- Required work: In the material below, the required lines run from the one containing "Computes (.bfi f)" through the one containing "Computes (.brev f)". Copy those lines exactly, ends included, and nothing else.

### Source material

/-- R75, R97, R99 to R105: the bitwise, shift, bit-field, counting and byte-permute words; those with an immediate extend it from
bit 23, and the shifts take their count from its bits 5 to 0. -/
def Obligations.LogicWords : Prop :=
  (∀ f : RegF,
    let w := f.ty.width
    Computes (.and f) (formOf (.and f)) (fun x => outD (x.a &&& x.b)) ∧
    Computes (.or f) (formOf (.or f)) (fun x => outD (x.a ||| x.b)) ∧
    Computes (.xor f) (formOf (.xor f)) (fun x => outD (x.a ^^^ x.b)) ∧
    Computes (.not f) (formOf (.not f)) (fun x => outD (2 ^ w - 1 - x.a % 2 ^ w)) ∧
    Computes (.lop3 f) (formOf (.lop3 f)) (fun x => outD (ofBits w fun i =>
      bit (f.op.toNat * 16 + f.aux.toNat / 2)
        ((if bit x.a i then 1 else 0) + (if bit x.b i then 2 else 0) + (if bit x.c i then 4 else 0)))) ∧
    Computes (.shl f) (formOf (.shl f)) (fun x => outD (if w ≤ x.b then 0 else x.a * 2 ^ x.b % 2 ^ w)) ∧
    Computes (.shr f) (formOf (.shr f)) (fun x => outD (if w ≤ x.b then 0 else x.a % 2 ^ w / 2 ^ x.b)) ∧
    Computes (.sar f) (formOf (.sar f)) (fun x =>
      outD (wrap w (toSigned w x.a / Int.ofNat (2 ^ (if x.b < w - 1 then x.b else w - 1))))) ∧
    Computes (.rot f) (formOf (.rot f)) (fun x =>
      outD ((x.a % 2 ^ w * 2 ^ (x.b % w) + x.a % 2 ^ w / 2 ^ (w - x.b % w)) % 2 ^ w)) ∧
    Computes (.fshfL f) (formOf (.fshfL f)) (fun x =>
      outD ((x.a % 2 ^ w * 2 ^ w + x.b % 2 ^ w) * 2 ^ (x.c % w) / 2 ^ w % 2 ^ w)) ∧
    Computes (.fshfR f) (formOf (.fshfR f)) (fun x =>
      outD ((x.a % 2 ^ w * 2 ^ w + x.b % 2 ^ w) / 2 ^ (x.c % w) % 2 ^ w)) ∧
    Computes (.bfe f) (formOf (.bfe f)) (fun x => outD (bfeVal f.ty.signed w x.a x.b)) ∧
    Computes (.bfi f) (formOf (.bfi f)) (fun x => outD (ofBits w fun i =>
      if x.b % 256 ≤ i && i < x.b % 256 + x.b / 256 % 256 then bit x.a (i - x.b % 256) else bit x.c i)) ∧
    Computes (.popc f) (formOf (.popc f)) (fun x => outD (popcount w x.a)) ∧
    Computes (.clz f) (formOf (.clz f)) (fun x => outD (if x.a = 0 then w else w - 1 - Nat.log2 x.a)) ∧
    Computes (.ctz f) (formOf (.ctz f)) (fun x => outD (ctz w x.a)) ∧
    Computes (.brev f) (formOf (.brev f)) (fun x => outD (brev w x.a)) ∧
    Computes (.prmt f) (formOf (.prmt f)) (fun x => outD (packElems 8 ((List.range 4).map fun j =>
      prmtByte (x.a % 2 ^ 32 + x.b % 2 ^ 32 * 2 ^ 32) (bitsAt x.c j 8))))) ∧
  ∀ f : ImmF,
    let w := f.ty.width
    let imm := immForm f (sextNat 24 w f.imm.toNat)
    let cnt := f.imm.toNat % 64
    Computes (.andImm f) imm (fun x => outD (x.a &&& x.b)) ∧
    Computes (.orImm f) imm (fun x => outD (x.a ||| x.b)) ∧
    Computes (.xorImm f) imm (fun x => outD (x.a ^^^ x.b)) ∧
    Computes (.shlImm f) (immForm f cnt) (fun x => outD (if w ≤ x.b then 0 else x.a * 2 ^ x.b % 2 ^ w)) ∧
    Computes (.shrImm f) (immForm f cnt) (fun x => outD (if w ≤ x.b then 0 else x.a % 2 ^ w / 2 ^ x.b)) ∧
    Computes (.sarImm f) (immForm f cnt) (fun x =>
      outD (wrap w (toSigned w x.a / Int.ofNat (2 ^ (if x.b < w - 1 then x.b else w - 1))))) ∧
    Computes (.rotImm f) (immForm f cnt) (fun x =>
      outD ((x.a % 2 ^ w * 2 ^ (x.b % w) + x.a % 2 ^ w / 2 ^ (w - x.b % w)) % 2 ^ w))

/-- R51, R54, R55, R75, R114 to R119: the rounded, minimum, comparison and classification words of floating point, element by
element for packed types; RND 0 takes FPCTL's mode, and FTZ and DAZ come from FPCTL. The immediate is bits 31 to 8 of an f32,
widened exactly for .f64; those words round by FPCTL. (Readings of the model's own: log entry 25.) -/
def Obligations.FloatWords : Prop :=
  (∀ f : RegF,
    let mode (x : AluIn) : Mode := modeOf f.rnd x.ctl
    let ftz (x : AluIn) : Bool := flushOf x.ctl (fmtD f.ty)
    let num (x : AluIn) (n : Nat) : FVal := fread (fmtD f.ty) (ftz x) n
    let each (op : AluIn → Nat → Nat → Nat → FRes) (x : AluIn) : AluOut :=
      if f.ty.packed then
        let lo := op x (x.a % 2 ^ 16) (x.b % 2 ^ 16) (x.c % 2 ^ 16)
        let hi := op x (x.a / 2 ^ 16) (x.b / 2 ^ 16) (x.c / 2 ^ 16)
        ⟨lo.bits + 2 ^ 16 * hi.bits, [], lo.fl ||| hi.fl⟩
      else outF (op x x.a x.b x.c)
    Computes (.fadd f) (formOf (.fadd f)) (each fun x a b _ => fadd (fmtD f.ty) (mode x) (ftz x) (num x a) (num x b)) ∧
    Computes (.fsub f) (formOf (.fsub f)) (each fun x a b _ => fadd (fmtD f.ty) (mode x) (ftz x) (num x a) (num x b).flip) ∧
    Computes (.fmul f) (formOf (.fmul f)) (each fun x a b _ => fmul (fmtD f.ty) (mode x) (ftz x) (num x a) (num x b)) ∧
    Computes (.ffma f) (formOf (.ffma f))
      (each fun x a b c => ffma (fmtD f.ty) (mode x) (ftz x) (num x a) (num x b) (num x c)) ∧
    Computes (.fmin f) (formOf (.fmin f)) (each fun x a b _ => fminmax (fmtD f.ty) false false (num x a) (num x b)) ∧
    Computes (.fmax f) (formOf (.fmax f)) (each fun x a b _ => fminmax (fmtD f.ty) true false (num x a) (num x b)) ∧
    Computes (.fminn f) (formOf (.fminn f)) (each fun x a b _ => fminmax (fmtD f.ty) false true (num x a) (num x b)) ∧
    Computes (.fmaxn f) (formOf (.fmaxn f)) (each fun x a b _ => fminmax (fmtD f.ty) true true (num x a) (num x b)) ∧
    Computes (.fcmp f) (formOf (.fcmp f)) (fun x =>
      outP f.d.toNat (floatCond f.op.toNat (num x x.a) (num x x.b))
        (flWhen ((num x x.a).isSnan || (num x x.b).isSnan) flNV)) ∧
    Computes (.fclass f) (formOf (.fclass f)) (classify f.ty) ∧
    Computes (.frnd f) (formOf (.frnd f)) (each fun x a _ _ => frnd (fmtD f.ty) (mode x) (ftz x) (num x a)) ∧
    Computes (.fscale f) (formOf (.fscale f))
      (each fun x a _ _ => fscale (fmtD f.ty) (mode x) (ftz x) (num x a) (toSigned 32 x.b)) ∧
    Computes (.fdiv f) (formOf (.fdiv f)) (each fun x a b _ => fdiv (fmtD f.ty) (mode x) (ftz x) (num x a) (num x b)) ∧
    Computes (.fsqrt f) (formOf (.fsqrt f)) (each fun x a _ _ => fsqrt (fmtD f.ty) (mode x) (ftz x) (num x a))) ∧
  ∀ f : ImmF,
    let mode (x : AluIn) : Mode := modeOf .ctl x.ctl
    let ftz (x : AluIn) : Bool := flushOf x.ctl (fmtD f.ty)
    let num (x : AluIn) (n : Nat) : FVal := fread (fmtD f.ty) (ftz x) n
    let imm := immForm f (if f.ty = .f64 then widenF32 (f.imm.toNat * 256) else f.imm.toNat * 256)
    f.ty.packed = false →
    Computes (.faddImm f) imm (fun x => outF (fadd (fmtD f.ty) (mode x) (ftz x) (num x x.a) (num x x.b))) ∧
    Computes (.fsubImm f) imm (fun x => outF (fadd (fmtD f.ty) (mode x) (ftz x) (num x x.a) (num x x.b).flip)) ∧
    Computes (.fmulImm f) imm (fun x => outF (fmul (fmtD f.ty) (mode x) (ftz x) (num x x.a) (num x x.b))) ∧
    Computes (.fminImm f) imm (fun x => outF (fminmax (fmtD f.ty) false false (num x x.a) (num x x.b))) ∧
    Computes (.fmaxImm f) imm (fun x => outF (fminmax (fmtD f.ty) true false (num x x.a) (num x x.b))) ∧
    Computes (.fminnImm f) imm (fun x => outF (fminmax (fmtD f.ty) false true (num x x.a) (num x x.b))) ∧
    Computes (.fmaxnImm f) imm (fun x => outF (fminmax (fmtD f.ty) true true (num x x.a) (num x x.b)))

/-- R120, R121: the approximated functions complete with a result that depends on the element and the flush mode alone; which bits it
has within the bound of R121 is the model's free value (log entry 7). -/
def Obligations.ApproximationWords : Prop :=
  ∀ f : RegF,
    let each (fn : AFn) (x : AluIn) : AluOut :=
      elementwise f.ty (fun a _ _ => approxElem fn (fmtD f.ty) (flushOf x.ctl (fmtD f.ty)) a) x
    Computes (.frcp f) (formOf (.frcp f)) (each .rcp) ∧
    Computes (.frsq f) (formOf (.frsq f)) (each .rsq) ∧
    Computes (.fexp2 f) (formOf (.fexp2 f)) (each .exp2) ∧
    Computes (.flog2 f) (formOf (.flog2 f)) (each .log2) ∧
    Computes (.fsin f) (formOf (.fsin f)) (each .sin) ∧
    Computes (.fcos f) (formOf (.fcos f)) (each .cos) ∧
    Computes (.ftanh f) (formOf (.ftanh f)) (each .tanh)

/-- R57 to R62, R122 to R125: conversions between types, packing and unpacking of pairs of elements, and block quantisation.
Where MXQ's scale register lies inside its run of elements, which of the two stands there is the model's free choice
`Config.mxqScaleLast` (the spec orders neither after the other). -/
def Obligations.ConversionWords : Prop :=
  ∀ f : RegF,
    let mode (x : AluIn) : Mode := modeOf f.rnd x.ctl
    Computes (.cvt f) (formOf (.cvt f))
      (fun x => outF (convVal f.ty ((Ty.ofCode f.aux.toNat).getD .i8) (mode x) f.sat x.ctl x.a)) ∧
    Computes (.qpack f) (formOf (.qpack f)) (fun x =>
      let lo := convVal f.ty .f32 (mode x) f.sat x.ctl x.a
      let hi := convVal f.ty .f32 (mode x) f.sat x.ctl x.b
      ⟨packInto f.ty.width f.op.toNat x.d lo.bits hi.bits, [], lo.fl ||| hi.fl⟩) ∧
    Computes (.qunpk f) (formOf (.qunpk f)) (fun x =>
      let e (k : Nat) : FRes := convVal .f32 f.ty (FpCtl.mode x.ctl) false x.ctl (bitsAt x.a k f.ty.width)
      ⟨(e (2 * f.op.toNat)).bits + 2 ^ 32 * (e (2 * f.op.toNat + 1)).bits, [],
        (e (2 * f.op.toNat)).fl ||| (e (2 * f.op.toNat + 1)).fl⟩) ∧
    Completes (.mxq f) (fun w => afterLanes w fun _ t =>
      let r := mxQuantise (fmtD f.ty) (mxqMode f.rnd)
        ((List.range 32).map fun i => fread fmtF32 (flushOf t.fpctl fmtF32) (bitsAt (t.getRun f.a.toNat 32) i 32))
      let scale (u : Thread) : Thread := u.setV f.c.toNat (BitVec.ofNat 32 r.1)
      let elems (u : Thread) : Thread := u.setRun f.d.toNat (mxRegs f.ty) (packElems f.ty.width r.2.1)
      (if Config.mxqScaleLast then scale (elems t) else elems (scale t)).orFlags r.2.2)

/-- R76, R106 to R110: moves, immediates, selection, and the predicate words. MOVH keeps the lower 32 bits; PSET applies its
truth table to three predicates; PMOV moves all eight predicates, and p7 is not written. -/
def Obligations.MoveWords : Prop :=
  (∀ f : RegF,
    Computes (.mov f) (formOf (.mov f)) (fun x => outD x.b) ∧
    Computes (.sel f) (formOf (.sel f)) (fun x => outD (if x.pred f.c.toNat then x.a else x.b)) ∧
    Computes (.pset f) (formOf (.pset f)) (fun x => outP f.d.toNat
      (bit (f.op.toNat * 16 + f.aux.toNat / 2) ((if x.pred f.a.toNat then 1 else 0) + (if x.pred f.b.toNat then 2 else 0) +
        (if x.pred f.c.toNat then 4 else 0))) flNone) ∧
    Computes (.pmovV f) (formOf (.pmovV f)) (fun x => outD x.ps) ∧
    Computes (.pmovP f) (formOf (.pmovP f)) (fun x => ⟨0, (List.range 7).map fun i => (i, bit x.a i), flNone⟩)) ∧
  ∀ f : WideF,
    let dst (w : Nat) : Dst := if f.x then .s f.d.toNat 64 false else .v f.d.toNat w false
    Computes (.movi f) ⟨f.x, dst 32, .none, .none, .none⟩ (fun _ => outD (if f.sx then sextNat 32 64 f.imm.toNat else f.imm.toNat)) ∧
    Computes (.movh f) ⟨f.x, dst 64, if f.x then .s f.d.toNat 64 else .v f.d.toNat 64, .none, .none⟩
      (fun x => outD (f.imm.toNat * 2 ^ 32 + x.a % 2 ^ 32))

######

- Result of the exercise:
    Computes (.bfi f) (formOf (.bfi f)) (fun x => outD (ofBits w fun i =>
      if x.b % 256 ≤ i && i < x.b % 256 + x.b / 256 % 256 then bit x.a (i - x.b % 256) else bit x.c i)) ∧
    Computes (.popc f) (formOf (.popc f)) (fun x => outD (popcount w x.a)) ∧
    Computes (.clz f) (formOf (.clz f)) (fun x => outD (if x.a = 0 then w else w - 1 - Nat.log2 x.a)) ∧
    Computes (.ctz f) (formOf (.ctz f)) (fun x => outD (ctz w x.a)) ∧
    Computes (.brev f) (formOf (.brev f)) (fun x => outD (brev w x.a)) ∧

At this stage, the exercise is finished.